Тень за правым плечом
Шрифт:
Но речь не об этом. Если нанести подобным пунктиром на карту Европы тот путь, что проделали мы со Стейси и Мамариной за последующие без малого полтора десятка лет, то получится очень странная геометрическая фигура. Мы провели несколько месяцев в развеселом Гетеборге, прожили зиму в скучнейшем Гданьске, бежали из неприметного Биллунда, когда Мамариной вдруг почудилось, что за ней следят (в газетах тогда много писали о безжалостных советских агентах), провели почти год в надменном Нюрнберге, где на улицах пахло имбирем и корицей и где Стейси чуть не умерла от тяжелого коклюша, — и это не считая множества мелких городков, где мы останавливались на неделю или месяц. Каждый раз, когда Мамарину вновь тянуло прочь от того места, где мы едва успели освоиться, я всегда надеялась, что на этот раз таинственные силы, управлявшие ее поведением, погонят ее в Италию или хотя бы во Францию, но этого почему-то никогда не случалось: впрочем, в наши сомнительные нансеновские паспорта (сменившие совсем уж никчемные эстонские) получить итальянскую или французскую визу было труднее, чем шведскую или чехословацкую.
Последнее обстоятельство
Это имело еще и дополнительный смысл, поскольку денежные дела наши были — хуже некуда. Прощальные дары Монахова закончились еще несколько лет назад, причем каждый следующий конверт приносил нам все меньше денег: не знаю, из-за большей прижимистости европейских антикваров или из-за их нараставшей подозрительности. Неудача преследовала меня и при обычных моих ипподромных ставках, что было совсем уж удивительно. Точно так же, как всегда прежде, я подходила к паддоку в момент, когда лошадей выводили перед забегом, и внимательно прислушивалась к их — не словам (они не умеют говорить), не мыслям (я не умею их читать), а к чему-то среднему, к каким-то таинственным эманациям — и, кажется, даже разбирала их чувства и настрои перед забегом, но либо языковой барьер разделял не только людей, но и коней тоже, либо я, прожив столько времени среди двуногих, начинала утрачивать этот волшебный дар, но нечленораздельные животные голоса казались мне невнятицей, а если среди них вдруг и проскакивал явный смысл, то я, похоже, не могла его разгадать — и б'oльшая часть моих ставок безнадежно проигрывала.
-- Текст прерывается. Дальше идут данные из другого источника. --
/-! Lanes that read. -/

/-- The registers of a word whose lanes have read without a change of the state. -/
theorem gotEff_read {s : State} {k : Nat} {w : Warp} (slot : tget s.warps k = some w) (free : members w = 0) (d : Fld)
    (words : Nat) (post : Nat → Nat) {loc : Nat → Loc} {n : Nat} {watch : Bool}
    {reader : Option Nat → Loc → State → List Byte × State} {v : Nat → List Byte}
    (reads : ∀ l, reader none (loc l) s = (v l, s)) {ls : List Nat} (lanes : ∀ l, l ∈ ls ↔ w.act.getLsbD l = true) :
    ∃ f, gotEff k w d words [] post (ls.foldl (readLane k w loc n watch reader) (.ok (s, []))) =
        .next (setWarp s k (writeGroup w d words w.act f)) ∧
      ∀ i l, w.act.getLsbD l = true → f i l = wordOf (post (leNat (v l))) i := by
  have values (l : Nat) : tget ((laneTable ls (fun l => leNat (v l))).map (fun e => (e.1, post e.2))) l =
      if l ∈ ls then some (post (leNat (v l))) else none := by
    rw [tget_map (laneTable ls fun l => leNat (v l)) (fun _ x => post x), tget_laneTable]
    split <;> rfl
  have keys : maskOf (((laneTable ls (fun l => leNat (v l))).map (fun e => (e.1, post e.2))).map (·.1)) = w.act :=
    maskOf_keys fun l => by rw [values, ← lanes l]; split <;> simp_all
  obtain ⟨t, w1, loaded, spec⟩ := loadInto_spec (w0 := w) slot d words
    ((laneTable ls (fun l => leNat (v l))).map (fun e => (e.1, post e.2))) []
  refine ⟨fun i l => wordOf (tgetD 0 ((laneTable ls fun l => leNat (v l)).map (fun e => (e.1, post e.2))) l) i,
    ?_, fun i l active => ?_⟩
  · have read : ls.foldl (readLane k w loc n watch reader) (.ok (s, [])) = .ok (s, laneTable ls fun l => leNat (v l)) :=
      foldl_readLane free k loc n watch reads ls []
    rw [read]
    show Eff.next (loadInto s k w d words _ []) = _
    rw [loaded, spec.still rfl, spec.now (.inl rfl), loadGroup, keys]
  · simp only [tgetD, values, if_pos ((lanes l).2 active), Option.getD_some]

section
variable {s : State} {k : Nat} {w : Warp} {d base off : Fld} {i : Instr}

/-- A word whose checks find nothing and whose lanes read without a change of the state writes what they have read. -/
theorem load_writes {regs : List Fld} (h : Issues s k w regs) (quiet : w.sstep = false) (plain : PlainMemory s w)
    {words : Nat} (few : words ≤ 256) {post : Nat → Nat} {loc : Nat → Loc} {n : Nat} {watch : Bool}
    {reader : Option Nat → Loc → State → List Byte × State} {v : Nat → List Byte}
    (reads : ∀ l, reader none (loc l) (issued s k w) = (v l, issued s k w)) {ls : List Nat}
    (lanes : ∀ l, l ∈ ls ↔ w.act.getLsbD l = true) {body : State → Nat → Warp → Eff}
    (hi : exec i s = laneWord s regs body)
    (hb : body (issued s k w) k (clearPass w) = gotEff k (clearPass w) d words [] post
      (ls.foldl (readLane k (clearPass w) loc n watch reader) (.ok (issued s k w, [])))) :
    WritesGroup i s k w d words (fun j l => wordOf (post (leNat (v l))) j) := by
  rw [← clearPass_act w] at lanes
  obtain ⟨f, ends, values⟩ := gotEff_read (tget_tput_self ..) (plain.issued k).2 d words post reads lanes
  rw [ends, clearPass_act] at hb
  exact groupWord_writes h quiet few hi hb fun i _ l active => values i l (by rwa [clearPass_act])

/-- Reads through the constant path of what nothing has written since the launch (R191). -/
theorem ldkRead_fresh {t : State} (h : Undisturbed t) {wg : Nat} (fresh : ∀ g, gridOfWg t wg = some g → g.ldk = [])
    (own : Option Nat) (x : Loc) : ldkRead wg own x t = (memBytes t.mem x.pa 4, t) := by
  have byte (bs : List Byte) (e : Nat × Byte) : ldkByte wg (bs, t) e = (bs ++ [e.2], t) := by
    cases hg : gridOfWg t wg with
    | none => simp [ldkByte, hg]
    | some g => simp [ldkByte, hg, fresh g hg]
  have read : readGlobal t ⟨some wg, own⟩ x.va x.pa 4 = (memBytes t.mem x.pa 4, t) :=
    h.readLocFor wg own { x with lm := false } 4
  simp only [ldkRead, read]
  simp [List.range_succ, byte, memBytes]

variable (quiet : w.sstep = false) (plain : PlainMemory s w)
include quiet plain

/-- A load from global memory (R190, R192). -/
theorem gLoad_writes {u : BitVec 3} (hi : exec i s = gLoad d base off u s)
    (h : Issues s k w (pair base ++ regGroup d (tyWords u)))
    (may : ∀ l, w.act.getLsbD l = true → MayAccess s w.wg needR (tySize u) (gAddr w base off (tySize u) l) ∧
      isFabric (gridXlate s w.wg (gAddr w base off (tySize u) l)).1 = false) :
    WritesGroup i s k w d (tyWords u) (fun j l =>
      wordOf (tyExt u (memNat s.mem (gridXlate s w.wg (gAddr w base off (tySize u) l)).1 (tySize u))) j) := by
  obtain ⟨free, -⟩ := plain.issued k
  refine load_writes h quiet plain (tyWords_le u) (watch := true) (n := tySize u)
    (reader := fun own x t => readLocFor t w.wg own x (tySize u))
    (loc := fun l => gLoc s w.wg (gAddr w base off (tySize u) l))
    (ls := kindOrder (fun l => gLoc s w.wg (gAddr w base off (tySize u) l)) (lanesOf w.act)) (fun l => free.readLocFor ..)
    (fun l => mem_kindOrder.trans (mem_lanesOf.trans ⟨And.right, fun a => ⟨BitVec.lt_of_getLsbD a, a⟩⟩)) hi ?_
  have sound := globalBad_none free (wg := w.wg) (n := needR) (size := tySize u) (ls := lanesOf w.act)
    (addr := gAddr w base off (tySize u)) (extra := fun _ => false)
    fun l hl => ⟨(may l (mem_lanesOf.1 hl).2).1.issued k w, rfl⟩
  have near := (toFabric_eq free w.wg (loc := fun l => gLoc s w.wg (gAddr w base off (tySize u) l)) fun _ => rfl).trans
    (fabricLines_nil fun l hl => (may l (mem_lanesOf.1 hl).2).2)
  have place (va : Nat) : gLoc (issued s k w) w.wg va = gLoc s w.wg va := rfl
  simp only [clearPass_wg, clearPass_act, gAddr_clearPass, place, sound, near]
  rfl

/-- LDK where nothing has been written since the launch (R191). -/
theorem ldk_writes (h : Issues s k w (pair base ++ [d])) (fresh : ∀ g, gridOfWg s w.wg = some g → g.ldk = [])
    (may : ∀ l, w.act.getLsbD l = true → MayAccess s w.wg needR 4 (gAddr w base off 4 l) ∧
      isFabric (gridXlate s w.wg (gAddr w base off 4 l)).1 = false) :
    WritesGroup (.ldk d base off) s k w d 1 (fun j l =>
      wordOf (memNat s.mem (gridXlate s w.wg (gAddr w base off 4 l)).1 4) j) := by
  obtain ⟨free, -⟩ := plain.issued k
  refine load_writes h quiet plain (by decide) (watch := false) (reader := ldkRead w.wg) (n := 4) (post := id)
    (loc := fun l => gLoc s w.wg (gAddr w base off 4 l))
    (ls := kindOrder (fun l => gLoc s w.wg (gAddr w base off 4 l)) (lanesOf w.act)) (fun l => ldkRead_fresh free fresh ..)
    (fun l => mem_kindOrder.trans (mem_lanesOf.trans ⟨And.right, fun a => ⟨BitVec.lt_of_getLsbD a, a⟩⟩)) rfl ?_
  have sound := globalBad_none free (wg := w.wg) (n := needR) (size := 4) (ls := lanesOf w.act)
    (addr := gAddr w base off 4) (extra := fun _ => false) fun l hl => ⟨(may l (mem_lanesOf.1 hl).2).1.issued k w, rfl⟩
  have near := (toFabric_eq free w.wg (loc := fun l => gLoc s w.wg (gAddr w base off 4 l)) fun _ => rfl).trans
    (fabricLines_nil fun l hl => (may l (mem_lanesOf.1 hl).2).2)
  have place (va : Nat) : gLoc (issued s k w) w.wg va = gLoc s w.wg va := rfl
  simp only [clearPass_wg, clearPass_act, gAddr_clearPass, place, sound, near]
  rfl

/-- A load from LM. -/
theorem lmLoad_writes {u : BitVec 3} {tg o : Nat → Nat} (hi : exec i s = lmLoad d base off u s)
    (h : Issues s k w (base :: regGroup d (tyWords u)))
    (may : ∀ l, w.act.getLsbD l = true → MayReach s w.wg (tySize u) (lAddr w base off (tySize u) l) (tg l) (o l)) :
    WritesGroup i s k w d (tyWords u) (fun j l =>
      wordOf (tyExt u (leNat (locBytes s (lLoc s w.wg (lAddr w base off (tySize u) l) (tySize u)) (tySize u)))) j) := by
  obtain ⟨free, -⟩ := plain.issued k
  refine load_writes h quiet plain (tyWords_le u) (watch := true) (n := tySize u)
    (reader := fun own x t => readLocFor t w.wg own x (tySize u))
    (loc := fun l => lLoc s w.wg (lAddr w base off (tySize u) l) (tySize u)) (fun l => free.readLocFor ..)
    (fun l => mem_lanesOf.trans ⟨And.right, fun a => ⟨BitVec.lt_of_getLsbD a, a⟩⟩) hi ?_
  obtain ⟨sound, clean⟩ := lmBad_none fun l hl => (may l (mem_lanesOf.1 hl).2).issued k w
  have place (a : Word) : lLoc (issued s k w) w.wg a (tySize u) = lLoc s w.wg a (tySize u) := rfl
  simp only [clearPass_wg, clearPass_act, lAddr_clearPass, place, sound, clean]
  rfl
end

/-- Settles O14: every load by what its lanes read, which no check stops and which changes nothing but registers. -/
theorem loads : Obligations.Loads := by
  unfold Obligations.Loads
  refine ⟨fun s k w quiet plain d base off ty => ⟨fun i u form may issues => ?global,
    fun i u tg o form may issues => ?lm⟩, fun x => ?extended⟩
  case global =>
    obtain ⟨rfl, rfl⟩ | ⟨hint, rfl, rfl⟩ | ⟨scope, rfl, rfl⟩ | ⟨rfl, rfl, fresh⟩ := form
    · exact gLoad_writes quiet plain rfl (by simpa using issues) may
    · exact gLoad_writes quiet plain rfl (by simpa using issues) may
    · exact gLoad_writes quiet plain rfl (by simpa using issues) may
    · exact ldk_writes quiet plain (by simpa using issues) fresh may
  case lm =>
    have e : exec i s = lmLoad d base off u s := by obtain ⟨rfl, rfl⟩ | ⟨rfl, rfl⟩ := form <;> rfl
    obtain ⟨t, w1, ran, retires, wrote, p, flags⟩ := lmLoad_writes quiet plain e issues may
    have place {l : Nat} (active : w.act.getLsbD l = true) := lLoc_eq (may l active)
    refine ⟨t, w1, ran, retires, ⟨fun j hj l hl => ?_, wrote.kept, wrote.marks⟩, p, flags⟩
    rw [wrote.dest j hj l hl]
    split
    · split
      · next active => rw [place active]; rfl
      · rfl
    · cases lowest_ : lowest w.act with
      | none => rfl
      | some m => dsimp only; rw [place (lowest_mem lowest_)]; rfl
  case extended =>
    exact ⟨fun h => ⟨rfl, rfl, rfl, toNat_signExtend_ofNat h (by decide)⟩,
      fun h => ⟨rfl, rfl, rfl, toNat_signExtend_ofNat h (by decide)⟩, rfl, rfl, rfl, rfl, rfl, rfl⟩

end Sys2Proof.Machine

/-! PROOF. Stores (13 R185, R186, R192, 29 R408): what a run of lanes leaves at a place is the byte of the last of them that
touches it. -/

namespace Sys2Proof.Machine

/-! The bytes of registers (R2, R119). -/

/-- Byte i of a run of blocks of four bytes. -/
theorem getD_flatMap_four {f : Nat → List Byte} (four : ∀ j, (f j).length = 4) {m i : Nat} (hi : i < 4 * m) :
    ((List.range m).flatMap f).getD i 0 = (f (i / 4)).getD (i % 4) 0 := by
  induction m with
  | zero => omega
  | succ m ih =>
    have before : ((List.range m).flatMap f).length = 4 * m := by simp [List.length_flatMap, four, Nat.mul_comm]
    rw [List.range_succ, List.flatMap_append]
    by_cases low : i < 4 * m
    · rw [List.getD_append _ _ _ _ (by omega), ih low]
    · have block : i / 4 = m := by omega
      have inside : i - 4 * m = i % 4 := by omega
      rw [List.getD_append_right _ _ _ _ (by omega), before, block, inside]
      simp

theorem length_regBytes (w : Warp) (f : Fld) (n l : Nat) : (regBytes w f n l).length = n := by
  simp [regBytes, List.length_flatMap]
  omega

theorem getD_regBytes (w : Warp) (f : Fld) {n i : Nat} (l : Nat) (hi : i < n) :
    (regBytes w f n l).getD i 0 = storedByte w f l i := by
  have taken (bs : List Byte) : (bs.take n).getD i 0 = bs.getD i 0 := by
    simp [List.getD_eq_getElem?_getD, hi]
  rw [regBytes, taken, getD_flatMap_four (fun j => length_leBytes ..) (by omega),
    getD_leBytes (Nat.mod_lt _ (by decide)), storedByte]

theorem mem_regSpoilt {w : Warp} {f : Fld} {n l i : Nat} :
    i ∈ regSpoilt w f n l ↔ i < n ∧ spoiltAt w (f + BitVec.ofNat 8 (i / 4)) l = true := by
  unfold regSpoilt
  split
  · next none_ => simp [spoiltAt, List.isEmpty_iff.1 none_]
  · simp

/-! The last lane at a place. -/

theorem lastAt_append_singleton (ls : List Nat) (l : Nat) (place : Nat → Nat) (n a : Nat) :
    lastAt (ls ++ [l]) place n a = if place l ≤ a ∧ a < place l + n then some l else lastAt ls place n a := by
  simp only [lastAt, List.reverse_append, List.reverse_singleton, List.singleton_append, List.find?_cons]
  by_cases here : place l ≤ a ∧ a < place l + n
  · simp [here]
  · rw [if_neg here]
    split
    · next yes => simp at yes; exact absurd yes here
    · rfl

theorem lastAt_touches {ls : List Nat} {place : Nat → Nat} {n a l : Nat} (h : lastAt ls place n a = some l) :
    place l ≤ a ∧ a < place l + n := by
  simpa using List.find?_some h

/-! Stores to memory, lane after lane. -/

theorem poison_plainStore_iff (bs : List Byte) : ∀ (s : State) (a p : Nat),
    p ∈ (plainStore s a bs).poison ↔ p ∈ s.poison ∧ ¬ (a ≤ p ∧ p < a + bs.length) := by
  induction bs with
  | nil => intro s a p; simp [plainStore]
  | cons b r ih =>
    intro s a p
    rw [plainStore, ih]
    simp only [plainByte, cellByte, List.mem_filter, bne_iff_ne, List.length_cons, and_assoc]
    refine and_congr_right fun _ => ?_
    omega

section
variable {s : State} {loc : Nat → Loc} {data : Nat → List Byte} {bad : Nat → List Nat} {n : Nat} (wg : Nat)

theorem Undisturbed.foldl_laneStore (h : Undisturbed s) (ls : List Nat) :
    Undisturbed (ls.foldl (Machine.laneStore wg loc data bad) s) :=
  List.foldlRecOn (motive := Undisturbed) _ _ h fun _ hx l _ => hx.laneStore loc wg data bad l

/-- One lane's marks: those of its bytes that come from words beyond repair, and elsewhere those from before. -/
theorem mem_poison_laneStore (h : Undisturbed s) {l : Nat} (out : (loc l).lm = false)
    (within : ∀ i ∈ bad l, i < (data l).length) (a : Nat) : a ∈ (laneStore wg loc data bad s l).poison ↔
      if (loc l).pa ≤ a ∧ a < (loc l).pa + (data l).length then a - (loc l).pa ∈ bad l else a ∈ s.poison := by
  have stash (wg va : Nat) : stashAt (plainStore s (loc l).pa (data l)) wg va = none :=
    stashAt_none _ (h.plainStore ..).stash ..
  have marked : a ∈ (bad l).map (fun i => (loc l).pa + i) ↔ (loc l).pa ≤ a ∧ a - (loc l).pa ∈ bad l := by
    rw [List.mem_map]
    refine ⟨?_, fun ⟨low, mem⟩ => ⟨_, mem, by omega⟩⟩
    rintro ⟨i, hi, rfl⟩
    exact ⟨by omega, by rwa [Nat.add_sub_cancel_left]⟩
  have union : a ∈ (laneStore wg loc data bad s l).poison ↔
      a ∈ (plainStore s (loc l).pa (data l)).poison ∨ a ∈ (bad l).map (fun i => (loc l).pa + i) := by
    simp only [laneStore, locStore, out, Bool.false_eq_true, if_false, storePoison, stash]
    split
    · next none_ => simp [List.isEmpty_iff.1 none_]
    · simp only [List.mem_append, List.mem_filter, Bool.not_eq_true', ← Bool.not_eq_true, List.contains_iff_mem]
      tauto
  rw [union, marked, poison_plainStore_iff]
  split
  · next inside => simp [inside]
  · next outside =>
    refine ⟨fun h => h.elim And.left fun ⟨low, mem⟩ => absurd ⟨low, ?_⟩ outside, fun h => .inl ⟨h, outside⟩⟩
    have := within _ mem
    omega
Я пробовала искать работу, но лишний раз убедилась, что терять надолго Стейси из виду для меня немыслимо: на второй час отлучки мною постепенно овладевали мрачные предчувствия, которые вскоре превращались в твердую убежденность, что с ней что-то произошло. При этом воображение никогда не готово было довольствоваться травмой, раной или болезнью — мне никогда не представлялось что-то вроде прищемленного пальца или вдруг разыгравшейся инфлюэнцы: отнюдь нет, я была совершенно убеждена в том, что она погибла. Злые силы, пользующиеся моим отсутствием, были многолики и коварны: в моем сознании она выпадала из окна, ее убивало током, растяпа-мамаша обливала ее кипятком, тихоня-сосед, обнаруживавший вдруг свою патологическую природу, похищал ее, чтобы, надругавшись, удавить в каком-нибудь подвале, — и эта карусель ужасов продолжала безостановочно крутиться у меня в мозгу, покуда я с наклеенной улыбочкой сидела за кассой, пробивая сытные завтраки в заведении фрау Безевихт.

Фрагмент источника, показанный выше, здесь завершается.